From the beginning, when you accepted a job in Ohio, I told you that I had reservations about whether we could sustain a relationship via long distance. It is now clear to me that this is not working.
Meanwhile, Roscoe’s speech held the town council in thrall. He spoke with vigor, spitting out vowels as if gargling them and hissing s’s to convey a sense of disgust. “Restoring justice must begin with a formal apology from the highest levels of government.”
I have taken the liberty of removing your name from the lease on my apartment. I have also packed your possessions and shipped them to your address in Golden Springs. If you have any questions or concerns, please address them to my lawyer, whose card is enclosed. I wish you the best. But my mind is made up.
She signed the letter Sincerely and with her full name, rather than her typical, Love, Nessa.
Meredith slipped the letter out of its binder pocket and held it in both hands, pulling it tight between them, and then slowly, deliberately, ripped it in two. She crumbled the halves into tiny balls. Only then did she realize that people were watching her.

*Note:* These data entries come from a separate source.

-- ==== Sys2Proof/Machine/Step.lean ====
section
/-! DEFINITION. One step: the command at the front of the queue, or the idle step. -/

namespace Sys2Proof.Machine

/-- A step takes the command at the front of the queue and runs it on the state with the queue's rest; with no command
waiting the block does what it does of itself (logs 2 and 3). -/
def step (s : State) : Host.Outcome State Fault Refusal :=
  match s.pending with
  | [] => .next (idle s)
  | c :: rest => exec c { s with pending := rest }

/-- The state with the command a word spells at the front of its queue, or as it is where the word spells none
(log 30). -/
def State.withFetchWord (s : State) (nbits w : Nat) : State :=
  match decodeTableWord nbits w with
  | some c => { s with pending := c :: s.pending }
  | none => s

end Sys2Proof.Machine
end

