/-- The request a command is, for the rows of the table that are requests; none for the others. -/
def requestFrame : Instr → Option Frame
  | .unknownKind kind tag body => some ⟨kind, tag, body⟩
  | .identify tag body => some ⟨0x01, tag, body⟩
  | .status tag body => some ⟨0x02, tag, body⟩
  | .lineState tag body => some ⟨0x03, tag, body⟩
  | .lineReset tag body => some ⟨0x04, tag, body⟩
  | .geometryWrite tag body => some ⟨0x05, tag, body⟩
  | .tableWrite tag body => some ⟨0x06, tag, body⟩
  | .bankActivate tag body => some ⟨0x07, tag, body⟩
  | .bankStatus tag body => some ⟨0x08, tag, body⟩
  | .setCapacity tag bin value => some ⟨0x09, tag, [bin, 0] ++ bytes16 value⟩
  | .binOpen tag bin value => some ⟨0x09, tag, [bin, 1] ++ bytes16 value⟩
  | .binClose tag bin value => some ⟨0x09, tag, [bin, 2] ++ bytes16 value⟩
  | .emptied tag bin value => some ⟨0x09, tag, [bin, 3] ++ bytes16 value⟩
  | .outOfService tag bin value => some ⟨0x09, tag, [bin, 4] ++ bytes16 value⟩
  | .binCommand tag body => some ⟨0x09, tag, body⟩
  | .pieceQuery tag body => some ⟨0x0A, tag, body⟩
  | .lastProfile tag body => some ⟨0x0B, tag, body⟩
  | .clearSuspect tag body => some ⟨0x0C, tag, body⟩
  | .clearHalt tag body => some ⟨0x0D, tag, body⟩
  | .tallyRead tag body => some ⟨0x0E, tag, body⟩
  | .tallyClose tag body => some ⟨0x0F, tag, body⟩
  | .snapshotRead tag body => some ⟨0x10, tag, body⟩
  | .snapshotRelease tag body => some ⟨0x11, tag, body⟩
  | .fullReset _ _ _ | .chainLegalTransition _ _ | .chainIllegalTransition | .encoderErrorCleared | .reversalHoldEnd
  | .lugEdge _ | .lugMissed _ | .estop | .estopRelease | .entryOn _ | .entryEnd _ | .segment _ _
  | .moistureConversionComplete _ | .solveStart | .solveComplete | .hello _ _ | .panelTimeout _ | .gradeSet _ _ _ _
  | .gradeDown _ _ _ _ | .lengthLimit _ _ _ _ | .slash _ _ _ _ | .regrade _ _ _ _ | .cancel _ _ _ _
  | .panelFrameSent _ | .logLegalTransition _ | .logIllegalTransition | .kickPoint | .logStart | .logSection _ _ _ _
  | .logEnd | .frameByte _ _ | .interByteTimeout _ | .requestReceived _ _ _ | .hostSilenceSet | .transmitComplete
  | .malformedOverride _ _ _ => none

/-- The governor's causes of forced hold are those in effect (R156), as they are in every state a run reaches. -/
def CausesWeighed (s : State) : Prop := s.governor.causes = s.holdCauses

/-- The governor after the causes of forced hold became `now` (R156): when a hold begins the permit line goes off and
the permit record is emptied. -/
def Governor.held (g : Governor) (now : HoldCauses) : Governor :=
  if now.any = true ∧ g.causes.any = false then { g with causes := now, permit := false, record := [] }
  else { g with causes := now }

/-- The link after bin `b` became `x'` at a lug number, with a BIN_EVENT when its full flag changed (R113). -/
def Link.binNoticed (l : Link) (b : Nat) (x x' : Bin) (cause : BinCause) (lug : LugNo) : Link :=
  if x'.full = x.full then l else l.noticed (.binEvent b x'.full cause x' lug)

/-- The link after bin `b` became `x'` at the lug number as it stands (R113). -/
def State.binLink (s : State) (b : Nat) (x x' : Bin) (cause : BinCause) : Link :=
  s.link.binNoticed b x x' cause s.chain.lug

/-- The state with a request arrived on an empty request queue (R173, R176). -/
def arrived (f : Frame) (s : State) : State := (hostHeard s).onLink fun l => { l with requests := [f] }

/-! ### Overrides and panel ports (R74, R80) -/

/-- The command of an OVERRIDE of a kind. -/
def overrideCommand (k : OverrideKind) (p : PanelId) (tag : Byte) (lug : LugNo) (value : Byte) : Instr :=
  match k with
  | .gradeSet => .gradeSet p tag lug value
  | .gradeDown => .gradeDown p tag lug value
  | .lengthLimit => .lengthLimit p tag lug value
  | .slash => .slash p tag lug value
  | .regrade => .regrade p tag lug value
  | .cancel => .cancel p tag lug value

/-- The values an override of a kind accepts (R80). -/
def OverrideKind.Accepts (k : OverrideKind) (value : Byte) : Prop :=
  match k with
  | .gradeSet => value.toNat ≤ 7
  | .lengthLimit => 2 ≤ value.toNat ∧ value.toNat ≤ 24 ∧ value.toNat % 2 = 0
  | .gradeDown | .slash | .regrade | .cancel => True

/-- The body of an OVERRIDE_REPLY (R81, 11.5): lug number, status code, revision. -/
def replyBody (lug : LugNo) (status revision : Byte) : List Byte :=
  [(lug >>> 8).setWidth 8, lug.setWidth 8, status, revision]

/-- A record after an override was accepted for it (R83, R85): its override, revision, OVERRIDDEN flag, and the
decision that SLASH sets. -/
def Piece.overridden (x : Piece) (p : PanelId) (k : OverrideKind) (value : Byte) : Piece :=
  { x with
    override := if k = .cancel then none
      else some ⟨k, if k = .gradeSet ∨ k = .lengthLimit then value.toNat else 0, p⟩
    revision := x.revision + 1
    flags := { x.flags with overridden := true }
    decision := if k = .slash then some .slash else x.decision }

/-- The frames a panel port has still to finish sending, in the order made: the one being sent, then its queue. -/
def PanelPort.frames (q : PanelPort) : List Frame := q.sending.toList ++ q.queue

/-- The other panel. -/
def otherPanel : PanelId → PanelId
  | .p1 => .p2
  | .p2 => .p1

/-- A frame made for a panel port, when it is kept or dropped (R74): with 160 frames waiting it is dropped and counted,
otherwise it stands behind the others, and a free port begins the oldest. Nothing else of the port changes but its
sequence number, raised by `spent`. -/
def PanelPort.Gained (q r : PanelPort) (spent : Byte) (f : Frame) : Prop :=
  r.present = q.present ∧ r.timer = q.timer ∧ r.seq = q.seq + spent ∧
    (q.queue.length < 160 → r.frames = q.frames ++ [f] ∧ r.sending = r.frames.head? ∧ r.dropped = q.dropped) ∧
    (160 ≤ q.queue.length → r.frames = q.frames ∧ r.sending = q.sending ∧ r.dropped = q.dropped.bump)

/-- The port of a panel after a valid frame of the panel (R75): PRESENT, with its silence timer at 0. -/
def PanelPort.heard (q : PanelPort) : PanelPort := { q with present := true, timer := 0 }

But they quickly returned their attention to Roscoe, who was building to the climax of his oration. “So, yes, my friends, we must rend asunder the pages of our biased and erroneous history books. We must purge the past. We must provide long overdue reparations. That is the least it will take to make things right in America today.”
Meredith shouted, “Hear, hear!” and started clapping. Roscoe looked confused, as if he hadn’t finished speaking, but the ovation quickly spread across the room. Pretty soon, everybody had stood and started clapping. Roscoe sucked in his gut and took a bow.
Pax Oglesby slammed his gavel and called for order. When the fracas subsided, he spoke. “Those were stirring words, Professor Alolo. I do believe that everybody in our community would benefit from hearing them. So, sir, if you are willing, I would be happy and proud to yield my place to you as the keynote speaker at our Independence Day Festival of Light ceremony. Would you do us the honor of delivering your speech to the entire town?”
“I will do so proudly,” Roscoe said. He raised his cane above his head, as if to call down lightning.
While everybody in the room cheered and raised a joyful ruckus, Meredith took advantage of the clamor to mask the sound of her saying “FUCK” out loud. She felt feverish. Spikes of heat burst through the pores across her body. Backing away from the table, she restrained herself until out the door, and then ran as fast as she could down the hall to the women’s restroom. She made it to the toilet just in time to vomit green bile.